OREANDA-NEWS. May 14, 2009. The Asian Development Bank (ADB) will establish - pending Board of Directors' approval - a US3 billion fund to help developing member countries (DMCs) swiftly ramp up the fiscal spending needed to overcome the global economic crisis and help sustain longer-term growth.

The Countercyclical Support Facility (CSF) will provide short-term loans faster and cheaper than under ADB's existing special program loan (SPL) facilities, and will be available to DMCs who qualify for loans from ADB's Ordinary Capital Resources (OCR), said ADB President Haruhiko Kuroda, who announced plans for the new facility at a press conference at ADB's 42nd Annual Meeting in Bali. OCR is a pool of ADB funds available for lending to middle-income countries at near market terms.

"I believe this will be a very welcome initiative to assist faltering economies and, most importantly, protect the poor from the worst impacts of the crisis," Mr. Kuroda told journalists.

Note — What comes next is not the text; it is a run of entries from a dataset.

/-- A ready task finds no room in its class. -/
def State.starved (s : State) (hub : Nat) (cls : Cls) : Bool :=
  (s.queuesOf hub [kTask]).any fun p => p.2.hdr.items.any fun va =>
    match s.readRec p.1 none va 64 with
    | .error _ => false
    | .ok bs =>
      taskSt bs == 0 && (badTask bs).isNone && s.taskReady p.1 va bs && taskTk bs != 1 &&
      ((s.kdescAt p.1 (dwordAt bs 3)).bind fun k => s.taskCore p.1 p.2 bs k hub).any fun r => r.1 == cls && r.2.isNone

/-- The scheduler may save a waiting team of a class in which a ready task finds no room (R335, log entry 21). -/
def State.idleSave (s : State) (hub : Nat) (cls : Cls) : State :=
  match s.teams.find? fun t => chamberOf (coreDie t.core) == hub && s.idleTeam cls t with
  | none => s
  | some t =>
    if !s.starved hub cls then s
    else
      let s1 := { s with freeN := s.freeN + 1 }
      if Config.idleSave s.freeN then s1.beginSingle t (s.waitLines t) else s1

/-! ### Events -/

/-- A gang without a cluster in order is placed anew: what it holds on a die that is drained, gated or lost is released, and its cluster chosen
again (R51, R54, R394, R402). -/
def State.placeGang (s : State) (g : Gang) : State :=
  if g.place.any fun p => (s.openDies g.cls).contains p.1 then s
  else
    let s1 := (s.teams.filter fun t => g.teams.contains t.id).foldl State.dropHeld s
    match s1.gangNext { g with teams := [] } with
    | none => s1
    | some t =>
      let p := s1.gangCluster t.kd g.cls (s1.gangHub g) g.id fun core => s1.besideGang t.kd t.gang t.id core
      s1.updSch fun h => { h with gangs := h.gangs.map fun x => if x.id == g.id then { x with place := p } else x }

/-- A round of the scheduler of a chamber die: it places its gangs, clears its queues and grants at most one dispatch per class (R51,
R282). -/
def State.round (s : State) (hub : Nat) : State :=
  let mine := s.sch.gangs.filter fun g => s.gangHub g == hub
  let wait := fun (g : Gang) => if (mine.any fun x => x.id == g.id) && g.teams != [] then { g with rounds := g.rounds + 1 } else g
  let s1 := (mine.foldl State.placeGang (s.updSch fun h => { h with gangs := h.gangs.map wait })).sweep hub
  let s2 := [Cls.m, .l, .x, .t].foldl (fun s c => s.roundCls hub c) s1
  [Cls.m, .l, .x, .t].foldl (fun s c => s.idleSave hub c) s2

/-- The scheduler of a chamber die loads new firmware (R403). -/
def State.hubLoading (s : State) (hub : Nat) : Bool := s.pkg.phimus.loading.any fun p => p.1 == hub && decide (s.ptp < p.2)

/-- The chamber dies whose queues and chiplets a scheduler serves: its own, and those of the other while that loads firmware (R403). -/
def State.hubsOf (s : State) (die : Nat) : List Nat :=
  if 1 < die ∨ s.hubLoading die = true then [] else if s.hubLoading (1 - die) then [die, 1 - die] else [die]

/-- Meaning of SCHEDULING_ROUND (R51, R282, R403): the scheduler of a chamber die makes a round. -/
def execSchedulingRound (die : Nat) (s : State) : Host.Outcome State Fault Refusal := .next ((s.hubsOf die).foldl State.round s)

/-- Meaning of GANG_CLUSTER_CLOSE (R51). -/
def execGangClusterClose (die cluster : Nat) (s : State) : Host.Outcome State Fault Refusal :=
  let shut := fun (g : Gang) => if g.place = some (die, cluster) ∧ g.teams ≠ [] ∧ 64 ≤ g.rounds then { g with closed := true } else g
  .next (s.updSch fun h => { h with gangs := h.gangs.map shut })

/-- The counter of a waiting task, if it reads zero. -/
def State.zeroCtr (s : State) (c : Ctx) (va : Nat) : Option Nat :=
  match s.readRec c none va 64 with
  | .error _ => none
  | .ok bs =>
    match s.counterPa c none (taskCtr va bs) with
    | .ok pa => if taskSt bs = 0 ∧ s.mem.rd pa 4 = 0 then some pa else none
    | .error _ => none

/-- Meaning of TASK_QUEUE_SCAN (R281): tasks whose counter a store has set to zero become ready. -/
def execTaskQueueScan (die : Nat) (s : State) : Host.Outcome State Fault Refusal :=
  let found := (s.queuesOf die [kTask]).flatMap fun p => p.2.hdr.items.filterMap (s.zeroCtr p.1)
  .next (s.updSch fun h => { h with ready := found.foldl (fun l pa => if l.contains pa then l else l ++ [pa]) h.ready })

/-- The registered queue of entry q rings: its TAIL has been written since its last doorbell, it is of no KIND of R273 but LAUNCH, and no commit
of ranges or migration stalls what is read for its context (R231, R399). -/
def State.rung (s : State) (q : Nat) : Bool :=
  (s.tailOf q).any fun p => s.sch.tails.contains (p.2.2, true) && !s.frozenCtx p.1.num && !([kTask, kWork, kQuant].contains (s.mem.rd (p.2.2 + 15) 1))

/-- Meaning of LAUNCH_DOORBELL (R399): TAIL of the LAUNCH queue in entry q of the directory has been written. An invalid header is logged; records
that are rejected are taken, and the others wait for their round. -/
def execLaunchDoorbell (q : Nat) (s : State) : Host.Outcome State Fault Refusal :=
  .next (match if s.rung q then s.tailOf q else none with
    | none => s
    | some (c, va, pa) =>
      let s1 := s.updSch fun h => { h with tails := h.tails.map fun t => if t.1 == pa then (pa, false) else t }
      match s.openOwn c va [kLaunch, kTask, kWork, kQuant] with
      | .error x => if x.code = cQueueDesc then s1.logFault c.num cQueueDesc x.detail va else s1
      | .ok r =>
        if r.2.kind ≠ kLaunch ∨ !c.dispatches then s1
        else State.sweepLaunch (homeSlice s.pkg.hbmsplit r.1 / 96) c r.2.count s1 { ctx := c.num, va := va, pa := r.1, hdr := r.2 })

end Sys2Proof.Machine
end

The CSF announcement comes just two days after the ADB's Board of Governors agreed to triple ADB's capital base from US55 billion to US165 billion. The 200% increase allows ADB to substantially increase its support to countries affected by the global downturn. The new facility would form part of that assistance.

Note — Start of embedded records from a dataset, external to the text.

/-! ### Integer words -/

/-- Every integer word 0x000 to 0x021 that issues completes and writes the result of its row of R130, narrowed and extended as R129 says;
`div` and `rem` reserve their destination (R110). `pset`, `lea`, `mov`, `movi` and `movh` complete with the results of R133 and R134. -/
def Obligations.ScalarWords : Prop :=
  (∀ k : FR,
     let f := fun opc => (k.view .fr opc).efunc
     let ty := fun opc => natBits (f opc) 13 3
     let sat := fun opc => natBit (f opc) 12
     let bits := fun opc => tyBits (ty opc)
     let A := fun (w : Iss) th opc => intArg (ty opc) (w.a th)
     let B := fun (w : Iss) th opc => intArg (ty opc) (w.b th)
     let C := fun (w : Iss) th opc => intArg (ty opc) (w.cc th)
     let does := fun (i : Instr) (opc : Nat) (x : Iss → Nat → Nat) =>
       wordWrites i { sh := shInt (k.view .fr opc) } (k.view .fr opc) (Shape.isWide (shInt (k.view .fr opc))) x
     let exact := fun (i : Instr) (opc : Nat) (x : Iss → Nat → Int) => does i opc fun w th => intRes (ty opc) (sat opc) (x w th)
     let whole := fun (i : Instr) (opc : Nat) (x : Iss → Nat → Int) => does i opc fun w th => intRes (ty opc) false (x w th)
     let bitwise := fun (i : Instr) (opc : Nat) (x : Iss → Nat → Nat) => does i opc fun w th => intExtend (ty opc) (x w th)
     let later := fun (i : Instr) (opc : Nat) (x : Iss → Nat → Int) =>
       wordReserves i { sh := shInt (k.view .fr opc) } (k.view .fr opc) (Shape.isWide (shInt (k.view .fr opc))) false fun w th =>
         intRes (ty opc) false (x w th)
     exact (.add k) 0x000 (fun w th => A w th 0x000 + B w th 0x000) ∧
     exact (.sub k) 0x001 (fun w th => A w th 0x001 - B w th 0x001) ∧
     does (.addc k) 0x002 (fun w th =>
       (w.a th + w.b th + w.cc th % 2) % 2 ^ 32 + 2 ^ 32 * (if 2 ^ 32 ≤ w.a th + w.b th + w.cc th % 2 then 1 else 0)) ∧
     does (.subb k) 0x003 (fun w th =>
       (w.a th + 2 ^ 33 - w.b th - w.cc th % 2) % 2 ^ 32 + 2 ^ 32 * (if w.a th < w.b th + w.cc th % 2 then 1 else 0)) ∧
     exact (.mul k) 0x004 (fun w th => A w th 0x004 * B w th 0x004) ∧
     whole (.mulh k) 0x005 (fun w th => A w th 0x005 * B w th 0x005 / (2 ^ bits 0x005 : Int)) ∧
     exact (.mad k) 0x006 (fun w th => A w th 0x006 * B w th 0x006 + C w th 0x006) ∧
     exact (.neg k) 0x007 (fun w th => -A w th 0x007) ∧
     exact (.abs k) 0x008 (fun w th => |A w th 0x008|) ∧
     whole (.min k) 0x009 (fun w th => min (A w th 0x009) (B w th 0x009)) ∧
     whole (.max k) 0x00A (fun w th => max (A w th 0x00A) (B w th 0x00A)) ∧
     whole (.clamp k) 0x00B (fun w th => min (max (A w th 0x00B) (B w th 0x00B)) (C w th 0x00B)) ∧
     later (.div k) 0x00C (fun w th => if B w th 0x00C = 0 then -1 else Int.tdiv (A w th 0x00C) (B w th 0x00C)) ∧
     later (.rem k) 0x00D (fun w th => if B w th 0x00D = 0 then A w th 0x00D else Int.tmod (A w th 0x00D) (B w th 0x00D)) ∧
     exact (.sad k) 0x00E (fun w th => |A w th 0x00E - B w th 0x00E| + C w th 0x00E) ∧
     exact (.dot4 k) 0x00F (fun w th => C w th 0x00F + dot4Sum (natBit (f 0x00F) 11) (natBit (f 0x00F) 10) (w.a th) (w.b th)) ∧
     bitwise (.and k) 0x010 (fun w th => w.a th &&& w.b th) ∧
     bitwise (.or k) 0x011 (fun w th => w.a th ||| w.b th) ∧
     bitwise (.xor k) 0x012 (fun w th => w.a th ^^^ w.b th) ∧
     bitwise (.not k) 0x013 (fun w th => 2 ^ bits 0x013 - 1 - w.a th) ∧
     bitwise (.andn k) 0x014 (fun w th => w.a th &&& (2 ^ bits 0x014 - 1 - w.b th)) ∧
     bitwise (.lgc3 k) 0x015 (fun w th => lut3 (natBits (f 0x015) 0 8) (bits 0x015) (w.a th) (w.b th) (w.cc th)) ∧
     whole (.shl k) 0x016 (fun w th => if w.b th < bits 0x016 then (w.a th % 2 ^ bits 0x016 * 2 ^ w.b th : Nat) else 0) ∧
     whole (.shr k) 0x017 (fun w th => if w.b th < bits 0x017 then (w.a th % 2 ^ bits 0x017 / 2 ^ w.b th : Nat) else 0) ∧
     whole (.sar k) 0x018 (fun w th => if w.b th < bits 0x018 then sInt (bits 0x018) (w.a th) / (2 ^ w.b th : Int)
       else if sInt (bits 0x018) (w.a th) < 0 then -1 else 0) ∧
     bitwise (.rol k) 0x019 (fun w th => rolBits (bits 0x019) (w.a th % 2 ^ bits 0x019) (w.b th % bits 0x019)) ∧
     bitwise (.bfx k) 0x01A (fun w th => bfxBits (ty 0x01A) (w.a th) (natBits (w.b th) 0 8) (natBits (w.b th) 8 8)) ∧
     bitwise (.bfi k) 0x01B (fun w th => bfiBits (bits 0x01B) (w.a th) (w.b th) (natBits (w.cc th) 0 8) (natBits (w.cc th) 8 8)) ∧
     whole (.pop k) 0x01C (fun w th => popBits (bits 0x01C) (w.a th)) ∧
     whole (.clz k) 0x01D (fun w th => clzBits (bits 0x01D) (w.a th)) ∧
     whole (.ctz k) 0x01E (fun w th => ctzBits (bits 0x01E) (w.a th)) ∧
     bitwise (.brev k) 0x01F (fun w th => revBits (bits 0x01F) (w.a th)) ∧
     does (.cmp k) 0x020 (fun w th => if intCC (natBits (f 0x020) 9 3) (A w th 0x020) (B w th 0x020) then 1 else 0) ∧
     bitwise (.sel k) 0x021 (fun w th => if w.cc th % 2 ^ 32 ≠ 0 then w.a th else w.b th)) ∧
  ((∀ k : FR, wordWrites (.pset k) { sh := shPset (k.view .fr 0x022) } (k.view .fr 0x022) false fun w th =>
     if natBit (natBits (k.view .fr 0x022).func 0 4) (2 * (if (w.g.thread th).ki (natBits (k.view .fr 0x022).func 13 3) then 1 else 0) +
       (if (w.g.thread th).ki (natBits (k.view .fr 0x022).func 10 3) then 1 else 0)) then 1 else 0) ∧
   (∀ k : FR, wordWrites (.lea k) { sh := shLea (k.view .fr 0x024) } (k.view .fr 0x024) true fun w th =>
     wrapInt 64 ((w.a th : Int) +
       (if natBit (k.view .fr 0x024).efunc 3 then sInt 32 (w.b th) else (w.b th : Int)) * 2 ^ natBits (k.view .fr 0x024).efunc 0 3)) ∧
   (∀ k : FR, wordWrites (.mov k) { sh := shMov (k.view .fr 0x025) } (k.view .fr 0x025) (Shape.isWide (shMov (k.view .fr 0x025))) fun w th => w.a th) ∧
   (∀ k : FI, wordWrites (.movi k) { sh := shMovi (k.view 0x026) } (k.view 0x026) false fun _ _ => wrapInt 32 k.imm.toInt) ∧
   (∀ k : FI, wordWrites (.movh k) { sh := shMovh (k.view 0x027) } (k.view 0x027) false fun w th => wrapInt 16 k.imm.toInt * 65536 + w.a th % 65536))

Details of the CSF, together with other proposed ADB crisis-related programs, were outlined in a report released by Mr. Kuroda at the press conference.

The report, The Global Economic Crisis: Challenges for Developing Asia and ADB's Response, says ADB plans to increase its lending assistance by more than US10 billion in 2009-2010, bringing total ADB assistance for these two years to about US32 billion. This compares with about US22 billion in 2007-2008.

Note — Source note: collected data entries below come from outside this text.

-- ==== Sys2Proof/Laws/Group.lean ====
section
/-! SUPPORT. One lemma per field per update of a group, and of a team or a thread. -/

namespace Sys2Proof.Machine

/-! ### `setS` -/

@[simp] theorem Group.setS_idx (g : Group) (i : Nat) (x : W32) : (g.setS i x).idx = g.idx := rfl
@[simp] theorem Group.setS_pc (g : Group) (i : Nat) (x : W32) : (g.setS i x).pc = g.pc := rfl
@[simp] theorem Group.setS_pos (g : Group) (i : Nat) (x : W32) : (g.setS i x).pos = g.pos := rfl
@[simp] theorem Group.setS_clause (g : Group) (i : Nat) (x : W32) : (g.setS i x).clause = g.clause := rfl
@[simp] theorem Group.setS_resw (g : Group) (i : Nat) (x : W32) : (g.setS i x).resw = g.resw := rfl
@[simp] theorem Group.setS_mask (g : Group) (i : Nat) (x : W32) : (g.setS i x).mask = g.mask := rfl
@[simp] theorem Group.setS_live (g : Group) (i : Nat) (x : W32) : (g.setS i x).live = g.live := rfl
@[simp] theorem Group.setS_stk (g : Group) (i : Nat) (x : W32) : (g.setS i x).stk = g.stk := rfl
@[simp] theorem Group.setS_threads (g : Group) (i : Nat) (x : W32) : (g.setS i x).threads = g.threads := rfl
@[simp] theorem Group.setS_hage (g : Group) (i : Nat) (x : W32) : (g.setS i x).hage = g.hage := rfl
@[simp] theorem Group.setS_resv (g : Group) (i : Nat) (x : W32) : (g.setS i x).resv = g.resv := rfl
@[simp] theorem Group.setS_touched (g : Group) (i : Nat) (x : W32) : (g.setS i x).touched = g.touched := rfl
@[simp] theorem Group.setS_land (g : Group) (i : Nat) (x : W32) : (g.setS i x).land = g.land := rfl
@[simp] theorem Group.setS_wait (g : Group) (i : Nat) (x : W32) : (g.setS i x).wait = g.wait := rfl
@[simp] theorem Group.setS_wpc (g : Group) (i : Nat) (x : W32) : (g.setS i x).wpc = g.wpc := rfl
@[simp] theorem Group.setS_wword (g : Group) (i : Nat) (x : W32) : (g.setS i x).wword = g.wword := rfl
@[simp] theorem Group.setS_prior (g : Group) (i : Nat) (x : W32) : (g.setS i x).prior = g.prior := rfl
@[simp] theorem Group.setS_mstat (g : Group) (i : Nat) (x : W32) : (g.setS i x).mstat = g.mstat := rfl
@[simp] theorem Group.setS_keep (g : Group) (i : Nat) (x : W32) : (g.setS i x).keep = g.keep := rfl
@[simp] theorem Group.setS_ktag (g : Group) (i : Nat) (x : W32) : (g.setS i x).ktag = g.ktag := rfl
@[simp] theorem Group.setS_snaps (g : Group) (i : Nat) (x : W32) : (g.setS i x).snaps = g.snaps := rfl
@[simp] theorem Group.setS_seq (g : Group) (i : Nat) (x : W32) : (g.setS i x).seq = g.seq := rfl
@[simp] theorem Group.setS_outb (g : Group) (i : Nat) (x : W32) : (g.setS i x).outb = g.outb := rfl
@[simp] theorem Group.setS_unsealed (g : Group) (i : Nat) (x : W32) : (g.setS i x).unsealed = g.unsealed := rfl
@[simp] theorem Group.setS_pendingStores (g : Group) (i : Nat) (x : W32) : (g.setS i x).pendingStores = g.pendingStores := rfl
@[simp] theorem Group.setS_late (g : Group) (i : Nat) (x : W32) : (g.setS i x).late = g.late := rfl
@[simp] theorem Group.setS_wrote (g : Group) (i : Nat) (x : W32) : (g.setS i x).wrote = g.wrote := rfl
@[simp] theorem Group.setS_part (g : Group) (i : Nat) (x : W32) : (g.setS i x).part = g.part := rfl
@[simp] theorem Group.setS_monitor (g : Group) (i : Nat) (x : W32) : (g.setS i x).monitor = g.monitor := rfl
@[simp] theorem Group.setS_csel (g : Group) (i : Nat) (x : W32) : (g.setS i x).csel = g.csel := rfl
@[simp] theorem Group.setS_call (g : Group) (i : Nat) (x : W32) : (g.setS i x).call = g.call := rfl
@[simp] theorem Group.setS_deferred (g : Group) (i : Nat) (x : W32) : (g.setS i x).deferred = g.deferred := rfl
@[simp] theorem Group.setS_traceDrop (g : Group) (i : Nat) (x : W32) : (g.setS i x).traceDrop = g.traceDrop := rfl
@[simp] theorem Group.setS_tslots (g : Group) (i : Nat) (x : W32) : (g.setS i x).tslots = g.tslots := rfl
@[simp] theorem Group.setS_slot (g : Group) (i : Nat) (x : W32) : (g.setS i x).slot = g.slot := rfl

The crisis support will include project investments, quick-disbursing policy-based loans, guarantees, and new initiatives designed to address specific crisis needs. ADB will also expand its support through grants for policy analysis and capacity building.

Export-dependent Asia has been hard hit by slumping demand for its goods in major global economies, such as the U.S. and Europe. A number of governments in the region have boosted spending to spur domestic consumption to counter falling offshore demand, but not all governments are able to do so. Moreover, with the global downturn likely to be deeper and longer than previously expected, economies in the region are likely to come under increased pressure.

Borrowing under the CSF will cost around 200 basis points over ADB's financing cost. That is set lower than the ADB's SPL facility set up after the 1997-1998 Asian financial crisis to help the region deal with balance of payments difficulties, which are not the problem for many DMCs today.

The ADB forecasts economic growth in its 44 developing member countries at 3.4% in 2009 and 6.0% in 2010. The current account surplus as a percentage of gross domestic product is likely to fall to 4.9% in 2009 from 5.3% in 2008 and further drop to 4.7% in 2010.